● **Work task**
Look below for the line containing "ha) (ih h.2.2)"; from there through the line containing "theorem SMap.wf_filter (d", both lines included, please set down each line exactly and nothing else.

● **Given records**
-- ==== Sys2Proof/Laws/SparseMap.lean ====
section
/-! SUPPORT. Laws of sparse tables: reading after a write, and every operation keeps the canonical form. -/

namespace Sys2Proof

variable {α : Type}

theorem SMap.get_erase_self (d : α) (m : SMap α) (k : Nat) : SMap.get d (SMap.erase m k) k = d := by
  induction m with
  | nil => rfl
  | cons e m ih =>
    obtain ⟨j, v⟩ := e
    by_cases h : j = k <;> simp [SMap.erase, SMap.get, h, ih]

theorem SMap.get_erase_ne (d : α) (m : SMap α) {k j : Nat} (h : j ≠ k) :
    SMap.get d (SMap.erase m k) j = SMap.get d m j := by
  induction m with
  | nil => rfl
  | cons e m ih =>
    obtain ⟨i, v⟩ := e
    by_cases hk : i = k
    · subst hk
      simp [SMap.erase, SMap.get, ih, Ne.symm h]
    · simp only [SMap.erase, hk, if_false, SMap.get, ih]

theorem SMap.get_insert_self (d : α) (m : SMap α) (k : Nat) (v : α) : SMap.get d (SMap.insert m k v) k = v := by
  induction m with
  | nil => simp [SMap.insert, SMap.get]
  | cons e m ih =>
    obtain ⟨j, w⟩ := e
    by_cases h1 : k < j
    · simp [SMap.insert, SMap.get, h1]
    · by_cases h2 : k = j
      · simp [SMap.insert, SMap.get, h2]
      · simp [SMap.insert, SMap.get, h1, h2, Ne.symm h2, ih]

theorem SMap.get_insert_ne (d : α) (m : SMap α) {k j : Nat} (v : α) (h : j ≠ k) :
    SMap.get d (SMap.insert m k v) j = SMap.get d m j := by
  induction m with
  | nil => simp [SMap.insert, SMap.get, Ne.symm h]
  | cons e m ih =>
    obtain ⟨i, w⟩ := e
    by_cases h1 : k < i
    · simp [SMap.insert, SMap.get, h1, Ne.symm h]
    · by_cases h2 : k = i
      · subst h2
        simp [SMap.insert, SMap.get, Ne.symm h]
      · simp only [SMap.insert, h1, h2, if_false, SMap.get, ih]

variable [DecidableEq α]

/-- A read after a write to the same key gives the value written. -/
@[simp] theorem SMap.get_set_self (d : α) (m : SMap α) (k : Nat) (v : α) : SMap.get d (SMap.set d m k v) k = v := by
  unfold SMap.set
  split
  · next h => rw [SMap.get_erase_self, h]
  · rw [SMap.get_insert_self]

/-- A write leaves every other key alone. -/
theorem SMap.get_set_ne (d : α) (m : SMap α) {k j : Nat} (v : α) (h : j ≠ k) :
    SMap.get d (SMap.set d m k v) j = SMap.get d m j := by
  unfold SMap.set
  split
  · rw [SMap.get_erase_ne d m h]
  · rw [SMap.get_insert_ne d m v h]

/-! ### The canonical form -/

/-- Every key of the table is above `lo`. -/
def SMap.above (lo : Option Nat) (k : Nat) : Prop := match lo with | none => True | some l => l < k

theorem SMap.wfFrom_cons (d : α) (lo : Option Nat) (j : Nat) (v : α) (m : SMap α) :
    SMap.wfFrom d lo ((j, v) :: m) = true ↔ SMap.above lo j ∧ v ≠ d ∧ SMap.wfFrom d (some j) m = true := by
  cases lo <;> simp [SMap.wfFrom, SMap.above, and_assoc]

theorem SMap.wfFrom_weaken (d : α) {lo hi : Option Nat} (m : SMap α) (h : ∀ k, SMap.above hi k → SMap.above lo k)
    (hm : SMap.wfFrom d hi m = true) : SMap.wfFrom d lo m = true := by
  cases m with
  | nil => rfl
  | cons e m =>
    obtain ⟨j, v⟩ := e
    rw [SMap.wfFrom_cons] at hm ⊢
    exact ⟨h _ hm.1, hm.2⟩

theorem SMap.above_trans {lo : Option Nat} {j k : Nat} (h1 : SMap.above lo j) (h2 : SMap.above (some j) k) :
    SMap.above lo k := by
  cases lo with
  | none => trivial
  | some l => exact Nat.lt_trans (show l < j from h1) (show j < k from h2)

theorem SMap.wfFrom_erase (d : α) (m : SMap α) (k : Nat) {lo : Option Nat} (h : SMap.wfFrom d lo m = true) :
    SMap.wfFrom d lo (SMap.erase m k) = true := by
  induction m generalizing lo with
  | nil => rfl
  | cons e m ih =>
    obtain ⟨j, v⟩ := e
    rw [SMap.wfFrom_cons] at h
    by_cases hj : j = k
    · simp only [SMap.erase, hj, if_true]
      exact SMap.wfFrom_weaken d _ (fun _ ha => SMap.above_trans h.1 ha) (hj ▸ ih h.2.2)
    · simp only [SMap.erase, hj, if_false, SMap.wfFrom_cons]
      exact ⟨h.1, h.2.1, ih h.2.2⟩

theorem SMap.wfFrom_insert (d : α) (m : SMap α) (k : Nat) (v : α) (hv : v ≠ d) {lo : Option Nat}
    (hk : SMap.above lo k) (h : SMap.wfFrom d lo m = true) : SMap.wfFrom d lo (SMap.insert m k v) = true := by
  induction m generalizing lo with
  | nil => simp only [SMap.insert, SMap.wfFrom_cons]; exact ⟨hk, hv, rfl⟩
  | cons e m ih =>
    obtain ⟨j, w⟩ := e
    rw [SMap.wfFrom_cons] at h
    by_cases h1 : k < j
    · simp only [SMap.insert, h1, if_true, SMap.wfFrom_cons]
      exact ⟨hk, hv, h1, h.2⟩
    · by_cases h2 : k = j
      · subst h2
        simp only [SMap.insert, Nat.lt_irrefl, if_false, if_true, SMap.wfFrom_cons]
        exact ⟨hk, hv, h.2.2⟩
      · simp only [SMap.insert, h1, h2, if_false, SMap.wfFrom_cons]
        exact ⟨h.1, h.2.1, ih (show j < k by omega) h.2.2⟩

/-- A write keeps the canonical form. -/
theorem SMap.wf_set (d : α) (m : SMap α) (k : Nat) (v : α) (h : SMap.wf d m = true) :
    SMap.wf d (SMap.set d m k v) = true := by
  unfold SMap.wf SMap.set at *
  split
  · exact SMap.wfFrom_erase d m k h
  · next hv => exact SMap.wfFrom_insert d m k v hv trivial h

theorem SMap.wfFrom_filter (d : α) (m : SMap α) (p : Nat × α → Bool) {lo : Option Nat}
    (h : SMap.wfFrom d lo m = true) : SMap.wfFrom d lo (m.filter p) = true := by
  induction m generalizing lo with
  | nil => rfl
  | cons e m ih =>
    obtain ⟨j, v⟩ := e
    rw [SMap.wfFrom_cons] at h
    by_cases hp : p (j, v)
    · simp only [List.filter_cons, hp, if_true, SMap.wfFrom_cons]
      exact ⟨h.1, h.2.1, ih h.2.2⟩
    · simp only [List.filter_cons, hp]
      exact SMap.wfFrom_weaken d _ (fun _ ha => SMap.above_trans h.1 ha) (ih h.2.2)

/-- Dropping entries keeps the canonical form. -/
theorem SMap.wf_filter (d : α) (m : SMap α) (p : Nat × α → Bool) (h : SMap.wf d m = true) :
    SMap.wf d (m.filter p) = true := SMap.wfFrom_filter d m p h

/-- In canonical form a key is listed exactly when it reads as something else than the default. -/
theorem SMap.get_above (d : α) (m : SMap α) {lo k : Nat} (h : SMap.wfFrom d (some lo) m = true) (hk : k ≤ lo) :
    SMap.get d m k = d := by
  induction m generalizing lo with
  | nil => rfl
  | cons e m ih =>
    obtain ⟨j, v⟩ := e
    rw [SMap.wfFrom_cons] at h
    have hl : lo < j := h.1
    have hj : j ≠ k := by omega
    simp only [SMap.get, hj, if_false]
    exact ih h.2.2 (by omega)

/-- Two canonical tables that read alike everywhere are the same list. -/
theorem SMap.ext_of_wfFrom (d : α) (m n : SMap α) {lo : Option Nat} (hm : SMap.wfFrom d lo m = true)
    (hn : SMap.wfFrom d lo n = true) (h : ∀ k, SMap.get d m k = SMap.get d n k) : m = n := by
  induction m generalizing lo n with
  | nil =>
    cases n with
    | nil => rfl
    | cons e n =>
      obtain ⟨j, v⟩ := e
      rw [SMap.wfFrom_cons] at hn
      have := h j
      simp only [SMap.get, if_true] at this
      exact absurd this.symm hn.2.1
  | cons e m ih =>
    obtain ⟨i, v⟩ := e
    rw [SMap.wfFrom_cons] at hm
    cases n with
    | nil =>
      have := h i
      simp only [SMap.get, if_true] at this
      exact absurd this hm.2.1
    | cons f n =>
      obtain ⟨j, w⟩ := f
      rw [SMap.wfFrom_cons] at hn
      have hij : i = j := by
        rcases Nat.lt_trichotomy i j with hlt | heq | hgt
        · have := h i
          simp only [SMap.get, if_true, show j ≠ i by omega, if_false] at this
          exact absurd (this.trans (SMap.get_above d n hn.2.2 (by omega))) hm.2.1
        · exact heq
        · have := h j
          simp only [SMap.get, if_true, show i ≠ j by omega, if_false] at this
          exact absurd (this.symm.trans (SMap.get_above d m hm.2.2 (by omega))) hn.2.1
      subst hij
      have hvw : v = w := by
        have := h i
        simpa only [SMap.get, if_true] using this
      subst hvw
      have : m = n := by
        refine ih n hm.2.2 hn.2.2 (fun k => ?_)
        by_cases hk : i = k
        · subst hk
          rw [SMap.get_above d m hm.2.2 (Nat.le_refl _), SMap.get_above d n hn.2.2 (Nat.le_refl _)]
        · have := h k
          simpa only [SMap.get, hk, if_false] using this
      rw [this]

/-- Equal memories are equal data. -/
theorem SMap.ext_of_wf (d : α) (m n : SMap α) (hm : SMap.wf d m = true) (hn : SMap.wf d n = true)
    (h : ∀ k, SMap.get d m k = SMap.get d n k) : m = n := SMap.ext_of_wfFrom d m n hm hn h

end Sys2Proof
end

● **Answer space**
      exact SMap.wfFrom_weaken d _ (fun _ ha => SMap.above_trans h.1 ha) (ih h.2.2)

/-- Dropping entries keeps the canonical form. -/
theorem SMap.wf_filter (d : α) (m : SMap α) (p : Nat × α → Bool) (h : SMap.wf d m = true) :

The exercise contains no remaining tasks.